Stored data entries
———

@[simp] theorem Plant.setFill_load (P : Plant) (x : Fill) : (P.setFill x).load = P.load := rfl
@[simp] theorem Plant.setFill_pumps (P : Plant) (x : Fill) : (P.setFill x).pumps = P.pumps := rfl
@[simp] theorem Plant.setFill_valves (P : Plant) (x : Fill) : (P.setFill x).valves = P.valves := rfl
@[simp] theorem Plant.setFill_guard (P : Plant) (x : Fill) : (P.setFill x).guard = P.guard := rfl
@[simp] theorem Plant.setFill_fill (P : Plant) (x : Fill) : (P.setFill x).fill = x := rfl
@[simp] theorem Plant.setFill_frost (P : Plant) (x : Fill) : (P.setFill x).frost = P.frost := rfl
@[simp] theorem Plant.setFill_alarms (P : Plant) (x : Fill) : (P.setFill x).alarms = P.alarms := rfl
@[simp] theorem Plant.setFill_telem (P : Plant) (x : Fill) : (P.setFill x).telem = P.telem := rfl
@[simp] theorem Plant.setFill_cut (P : Plant) (x : Fill) : (P.setFill x).cut = P.cut := rfl

@[simp] theorem Plant.setFrost_load (P : Plant) (x : Frost) : (P.setFrost x).load = P.load := rfl
@[simp] theorem Plant.setFrost_pumps (P : Plant) (x : Frost) : (P.setFrost x).pumps = P.pumps := rfl
@[simp] theorem Plant.setFrost_valves (P : Plant) (x : Frost) : (P.setFrost x).valves = P.valves := rfl
@[simp] theorem Plant.setFrost_guard (P : Plant) (x : Frost) : (P.setFrost x).guard = P.guard := rfl
@[simp] theorem Plant.setFrost_fill (P : Plant) (x : Frost) : (P.setFrost x).fill = P.fill := rfl
@[simp] theorem Plant.setFrost_frost (P : Plant) (x : Frost) : (P.setFrost x).frost = x := rfl
@[simp] theorem Plant.setFrost_alarms (P : Plant) (x : Frost) : (P.setFrost x).alarms = P.alarms := rfl
@[simp] theorem Plant.setFrost_telem (P : Plant) (x : Frost) : (P.setFrost x).telem = P.telem := rfl
@[simp] theorem Plant.setFrost_cut (P : Plant) (x : Frost) : (P.setFrost x).cut = P.cut := rfl

@[simp] theorem Plant.setAlarms_load (P : Plant) (x : Alarms) : (P.setAlarms x).load = P.load := rfl
@[simp] theorem Plant.setAlarms_pumps (P : Plant) (x : Alarms) : (P.setAlarms x).pumps = P.pumps := rfl
@[simp] theorem Plant.setAlarms_valves (P : Plant) (x : Alarms) : (P.setAlarms x).valves = P.valves := rfl
@[simp] theorem Plant.setAlarms_guard (P : Plant) (x : Alarms) : (P.setAlarms x).guard = P.guard := rfl
@[simp] theorem Plant.setAlarms_fill (P : Plant) (x : Alarms) : (P.setAlarms x).fill = P.fill := rfl
@[simp] theorem Plant.setAlarms_frost (P : Plant) (x : Alarms) : (P.setAlarms x).frost = P.frost := rfl
@[simp] theorem Plant.setAlarms_alarms (P : Plant) (x : Alarms) : (P.setAlarms x).alarms = x := rfl
@[simp] theorem Plant.setAlarms_telem (P : Plant) (x : Alarms) : (P.setAlarms x).telem = P.telem := rfl
@[simp] theorem Plant.setAlarms_cut (P : Plant) (x : Alarms) : (P.setAlarms x).cut = P.cut := rfl

@[simp] theorem Plant.setTelem_load (P : Plant) (x : Telem) : (P.setTelem x).load = P.load := rfl
@[simp] theorem Plant.setTelem_pumps (P : Plant) (x : Telem) : (P.setTelem x).pumps = P.pumps := rfl
@[simp] theorem Plant.setTelem_valves (P : Plant) (x : Telem) : (P.setTelem x).valves = P.valves := rfl
@[simp] theorem Plant.setTelem_guard (P : Plant) (x : Telem) : (P.setTelem x).guard = P.guard := rfl
@[simp] theorem Plant.setTelem_fill (P : Plant) (x : Telem) : (P.setTelem x).fill = P.fill := rfl
@[simp] theorem Plant.setTelem_frost (P : Plant) (x : Telem) : (P.setTelem x).frost = P.frost := rfl
@[simp] theorem Plant.setTelem_alarms (P : Plant) (x : Telem) : (P.setTelem x).alarms = P.alarms := rfl
@[simp] theorem Plant.setTelem_telem (P : Plant) (x : Telem) : (P.setTelem x).telem = x := rfl
@[simp] theorem Plant.setTelem_cut (P : Plant) (x : Telem) : (P.setTelem x).cut = P.cut := rfl

/-! ### One record of the plant -/

@[simp] theorem Plant.setPump_load (P : Plant) (p : Pump) (r : PumpRec) : (P.setPump p r).load = P.load := rfl
@[simp] theorem Plant.setPump_pumps (P : Plant) (p : Pump) (r : PumpRec) :
    (P.setPump p r).pumps = { P.pumps with recs := P.pumps.recs.set p r } := rfl
@[simp] theorem Plant.setPump_valves (P : Plant) (p : Pump) (r : PumpRec) : (P.setPump p r).valves = P.valves := rfl
@[simp] theorem Plant.setPump_guard (P : Plant) (p : Pump) (r : PumpRec) : (P.setPump p r).guard = P.guard := rfl
@[simp] theorem Plant.setPump_fill (P : Plant) (p : Pump) (r : PumpRec) : (P.setPump p r).fill = P.fill := rfl
@[simp] theorem Plant.setPump_frost (P : Plant) (p : Pump) (r : PumpRec) : (P.setPump p r).frost = P.frost := rfl
@[simp] theorem Plant.setPump_alarms (P : Plant) (p : Pump) (r : PumpRec) : (P.setPump p r).alarms = P.alarms := rfl
@[simp] theorem Plant.setPump_telem (P : Plant) (p : Pump) (r : PumpRec) : (P.setPump p r).telem = P.telem := rfl
@[simp] theorem Plant.setPump_cut (P : Plant) (p : Pump) (r : PumpRec) : (P.setPump p r).cut = P.cut := rfl

@[simp] theorem Plant.setValve_load (P : Plant) (v : ValveId) (r : Valve) : (P.setValve v r).load = P.load := rfl
@[simp] theorem Plant.setValve_pumps (P : Plant) (v : ValveId) (r : Valve) : (P.setValve v r).pumps = P.pumps := rfl
@[simp] theorem Plant.setValve_valves (P : Plant) (v : ValveId) (r : Valve) :
    (P.setValve v r).valves = P.valves.set v r := rfl
@[simp] theorem Plant.setValve_guard (P : Plant) (v : ValveId) (r : Valve) : (P.setValve v r).guard = P.guard := rfl
@[simp] theorem Plant.setValve_fill (P : Plant) (v : ValveId) (r : Valve) : (P.setValve v r).fill = P.fill := rfl
@[simp] theorem Plant.setValve_frost (P : Plant) (v : ValveId) (r : Valve) : (P.setValve v r).frost = P.frost := rfl
@[simp] theorem Plant.setValve_alarms (P : Plant) (v : ValveId) (r : Valve) : (P.setValve v r).alarms = P.alarms := rfl
@[simp] theorem Plant.setValve_telem (P : Plant) (v : ValveId) (r : Valve) : (P.setValve v r).telem = P.telem := rfl
@[simp] theorem Plant.setValve_cut (P : Plant) (v : ValveId) (r : Valve) : (P.setValve v r).cut = P.cut := rfl

@[simp] theorem Plant.setZone_load (P : Plant) (z : Zone) (r : ZoneRec) : (P.setZone z r).load = P.load := rfl
@[simp] theorem Plant.setZone_pumps (P : Plant) (z : Zone) (r : ZoneRec) : (P.setZone z r).pumps = P.pumps := rfl
@[simp] theorem Plant.setZone_valves (P : Plant) (z : Zone) (r : ZoneRec) : (P.setZone z r).valves = P.valves := rfl
@[simp] theorem Plant.setZone_guard (P : Plant) (z : Zone) (r : ZoneRec) : (P.setZone z r).guard = P.guard := rfl
@[simp] theorem Plant.setZone_fill (P : Plant) (z : Zone) (r : ZoneRec) : (P.setZone z r).fill = P.fill := rfl
@[simp] theorem Plant.setZone_frost (P : Plant) (z : Zone) (r : ZoneRec) :
    (P.setZone z r).frost = { P.frost with zones := P.frost.zones.set z r } := rfl
@[simp] theorem Plant.setZone_alarms (P : Plant) (z : Zone) (r : ZoneRec) : (P.setZone z r).alarms = P.alarms := rfl
@[simp] theorem Plant.setZone_telem (P : Plant) (z : Zone) (r : ZoneRec) : (P.setZone z r).telem = P.telem := rfl
@[simp] theorem Plant.setZone_cut (P : Plant) (z : Zone) (r : ZoneRec) : (P.setZone z r).cut = P.cut := rfl

@[simp] theorem Plant.setCore_load (P : Plant) (c : GuardCore) : (P.setCore c).load = P.load := rfl
@[simp] theorem Plant.setCore_pumps (P : Plant) (c : GuardCore) : (P.setCore c).pumps = P.pumps := rfl
@[simp] theorem Plant.setCore_valves (P : Plant) (c : GuardCore) : (P.setCore c).valves = P.valves := rfl
@[simp] theorem Plant.setCore_guard (P : Plant) (c : GuardCore) : (P.setCore c).guard = { P.guard with core := c } := rfl
@[simp] theorem Plant.setCore_fill (P : Plant) (c : GuardCore) : (P.setCore c).fill = P.fill := rfl
@[simp] theorem Plant.setCore_frost (P : Plant) (c : GuardCore) : (P.setCore c).frost = P.frost := rfl
@[simp] theorem Plant.setCore_alarms (P : Plant) (c : GuardCore) : (P.setCore c).alarms = P.alarms := rfl
@[simp] theorem Plant.setCore_telem (P : Plant) (c : GuardCore) : (P.setCore c).telem = P.telem := rfl
@[simp] theorem Plant.setCore_cut (P : Plant) (c : GuardCore) : (P.setCore c).cut = P.cut := rfl

@[simp] theorem Plant.setCirc_load (P : Plant) (c : Circ) : (P.setCirc c).load = P.load := rfl
@[simp] theorem Plant.setCirc_pumps (P : Plant) (c : Circ) : (P.setCirc c).pumps = P.pumps := rfl
@[simp] theorem Plant.setCirc_valves (P : Plant) (c : Circ) : (P.setCirc c).valves = P.valves := rfl
@[simp] theorem Plant.setCirc_guard (P : Plant) (c : Circ) : (P.setCirc c).guard = P.guard := rfl
@[simp] theorem Plant.setCirc_fill (P : Plant) (c : Circ) : (P.setCirc c).fill = P.fill := rfl
@[simp] theorem Plant.setCirc_frost (P : Plant) (c : Circ) : (P.setCirc c).frost = { P.frost with circ := c } := rfl
@[simp] theorem Plant.setCirc_alarms (P : Plant) (c : Circ) : (P.setCirc c).alarms = P.alarms := rfl
@[simp] theorem Plant.setCirc_telem (P : Plant) (c : Circ) : (P.setCirc c).telem = P.telem := rfl
@[simp] theorem Plant.setCirc_cut (P : Plant) (c : Circ) : (P.setCirc c).cut = P.cut := rfl

/-! ### A counter event, which touches the telemetry unit alone -/

@[simp] theorem Plant.event_load (P : Plant) (e : Env) (ev : CounterEvent) (n : Nat) : (P.event e ev n).load = P.load := rfl
@[simp] theorem Plant.event_pumps (P : Plant) (e : Env) (ev : CounterEvent) (n : Nat) :
    (P.event e ev n).pumps = P.pumps := rfl
@[simp] theorem Plant.event_valves (P : Plant) (e : Env) (ev : CounterEvent) (n : Nat) :
    (P.event e ev n).valves = P.valves := rfl
@[simp] theorem Plant.event_guard (P : Plant) (e : Env) (ev : CounterEvent) (n : Nat) :
    (P.event e ev n).guard = P.guard := rfl
@[simp] theorem Plant.event_fill (P : Plant) (e : Env) (ev : CounterEvent) (n : Nat) : (P.event e ev n).fill = P.fill := rfl
@[simp] theorem Plant.event_frost (P : Plant) (e : Env) (ev : CounterEvent) (n : Nat) :
    (P.event e ev n).frost = P.frost := rfl
@[simp] theorem Plant.event_alarms (P : Plant) (e : Env) (ev : CounterEvent) (n : Nat) :
    (P.event e ev n).alarms = P.alarms := rfl
@[simp] theorem Plant.event_telem (P : Plant) (e : Env) (ev : CounterEvent) (n : Nat) :
    (P.event e ev n).telem = P.telem.event e ev n := rfl
@[simp] theorem Plant.event_cut (P : Plant) (e : Env) (ev : CounterEvent) (n : Nat) : (P.event e ev n).cut = P.cut := rfl

/-! ### The state -/

@[simp] theorem State.setEnv_pending (s : State) (x : Env) : (s.setEnv x).pending = s.pending := rfl
@[simp] theorem State.setEnv_env (s : State) (x : Env) : (s.setEnv x).env = x := rfl
@[simp] theorem State.setEnv_plant (s : State) (x : Env) : (s.setEnv x).plant = s.plant := rfl
@[simp] theorem State.setEnv_link (s : State) (x : Env) : (s.setEnv x).link = s.link := rfl

@[simp] theorem State.setPlant_pending (s : State) (x : Plant) : (s.setPlant x).pending = s.pending := rfl
@[simp] theorem State.setPlant_env (s : State) (x : Plant) : (s.setPlant x).env = s.env := rfl
@[simp] theorem State.setPlant_plant (s : State) (x : Plant) : (s.setPlant x).plant = x := rfl
@[simp] theorem State.setPlant_link (s : State) (x : Plant) : (s.setPlant x).link = s.link := rfl

@[simp] theorem State.setLink_pending (s : State) (x : Link) : (s.setLink x).pending = s.pending := rfl
@[simp] theorem State.setLink_env (s : State) (x : Link) : (s.setLink x).env = s.env := rfl
@[simp] theorem State.setLink_plant (s : State) (x : Link) : (s.setLink x).plant = s.plant := rfl
@[simp] theorem State.setLink_link (s : State) (x : Link) : (s.setLink x).link = x := rfl

@[simp] theorem State.setCfg_pending (s : State) (x : Working) : (s.setCfg x).pending = s.pending := rfl
@[simp] theorem State.setCfg_plant (s : State) (x : Working) : (s.setCfg x).plant = s.plant := rfl
@[simp] theorem State.setCfg_link (s : State) (x : Working) : (s.setCfg x).link = s.link := rfl
@[simp] theorem State.setCfg_env_cfg (s : State) (x : Working) : (s.setCfg x).env.cfg = x := rfl
@[simp] theorem State.setCfg_env_level (s : State) (x : Working) : (s.setCfg x).env.level = s.env.level := rfl
@[simp] theorem State.setCfg_env_clock (s : State) (x : Working) : (s.setCfg x).env.clock = s.env.clock := rfl
@[simp] theorem State.setCfg_env_sys (s : State) (x : Working) : (s.setCfg x).env.sys = s.env.sys := rfl
@[simp] theorem State.setCfg_env_pins (s : State) (x : Working) : (s.setCfg x).env.pins = s.env.pins := rfl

———

▶ YOUR TASK: Report how many lines above contain the string "setLink". Please write the number only.

▶ REPLY: 4